Extracted entries ::
#####

-- ==== Sys2Proof/Laws/KeepsBase.lean ====
section
/-! SUPPORT. What the shared operations, the sending queue and the attempts keep: the queue, the fuses and the canonical forms. -/

namespace Sys2Proof.Laws

open Sys2Proof.Machine

theorem keeps_fresh {s0 : State} (s : State) (h : Keeps s0 s) : Keeps s0 (fresh s).2 := by
  unfold fresh
  try dsimp only
  repeat' first
    | with_reducible assumption
    | simp only [keeps_upd]

theorem keeps_fresh_eq {s0 : State} {s : State} {res : Word} {out_ : State} (h : Keeps s0 s) (e : fresh s = (res, out_)) : Keeps s0 out_ := by
  have k := keeps_fresh s h
  rwa [e] at k



theorem keeps_wr {s0 : State} (a : Nat) (v : Word) (s : State) (h : Keeps s0 s) : Keeps s0 (wr a v s) :=
  ⟨h.pending, h.fuse, fun i => ⟨(h.inv i).mem, swf_sput _ _ _ _ (h.inv i).regs, (h.inv i).poison, (h.inv i).keys⟩⟩

theorem keeps_wrF {s0 : State} (a hi lo v : Nat) (s : State) (h : Keeps s0 s) : Keeps s0 (wrF a hi lo v s) := by
  unfold wrF
  try dsimp only
  repeat' first
    | with_reducible assumption
    | with_reducible apply keeps_wr

theorem keeps_wrB {s0 : State} (a i : Nat) (b : Bool) (s : State) (h : Keeps s0 s) : Keeps s0 (wrB a i b s) := by
  unfold wrB
  try dsimp only
  repeat' first
    | with_reducible assumption
    | with_reducible apply keeps_wr

theorem keeps_setOverflow {s0 : State} (a : Nat) (s : State) (h : Keeps s0 s) : Keeps s0 (setOverflow a s) := by
  unfold setOverflow
  try dsimp only
  repeat' first
    | with_reducible assumption
    | with_reducible apply keeps_wrB
    | simp only [keeps_upd]
    | split

theorem keeps_bump {s0 : State} (a n : Nat) (s : State) (h : Keeps s0 s) : Keeps s0 (bump a n s) := by
  unfold bump
  try dsimp only
  repeat' first
    | with_reducible assumption
    | with_reducible apply keeps_wr
    | with_reducible apply keeps_setOverflow
    | simp only [keeps_upd]
    | split

theorem keeps_putByte {s0 : State} (a : Nat) (b : Byte) (s : State) (h : Keeps s0 s) : Keeps s0 (putByte a b s) :=
  ⟨h.pending, h.fuse, fun i => ⟨swf_sput _ _ _ _ (h.inv i).mem, (h.inv i).regs, (h.inv i).poison, (h.inv i).keys⟩⟩

theorem keeps_putBytes {s0 : State} (a : Nat) (bs : List Byte) (s : State) (h : Keeps s0 s) : Keeps s0 (putBytes a bs s) := by
  induction bs generalizing a s with
  | nil => exact h
  | cons b bs ih => exact ih _ _ (keeps_putByte _ _ _ h)

theorem keeps_poisonAt {s0 : State} (a : Nat) (s : State) (h : Keeps s0 s) : Keeps s0 (poisonAt a s) :=
  ⟨h.pending, h.fuse, fun i => ⟨(h.inv i).mem, (h.inv i).regs, rising_insNat _ _ (h.inv i).poison, (h.inv i).keys⟩⟩

theorem keeps_unpoisonAt {s0 : State} (a : Nat) (s : State) (h : Keeps s0 s) : Keeps s0 (unpoisonAt a s) :=
  ⟨h.pending, h.fuse, fun i => ⟨(h.inv i).mem, (h.inv i).regs, rising_erase _ _ (h.inv i).poison, (h.inv i).keys⟩⟩

theorem keeps_makeRoom {s0 : State} (n : Nat) (s : State) (h : Keeps s0 s) : Keeps s0 (makeRoom n s) := by
  unfold makeRoom
  try dsimp only
  repeat' first
    | with_reducible assumption
    | with_reducible apply keeps_fresh
    | with_reducible refine keeps_fresh_eq ?_ (by assumption)
    | simp only [keeps_upd]
    | split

#####

Required action :: Find the line that contains "with_reducible apply keeps_fresh" in the data above. Reproduce it and every later line exactly, through the last one.

Solution to this exercise ::
    | with_reducible apply keeps_fresh
    | with_reducible refine keeps_fresh_eq ?_ (by assumption)
    | simp only [keeps_upd]
    | split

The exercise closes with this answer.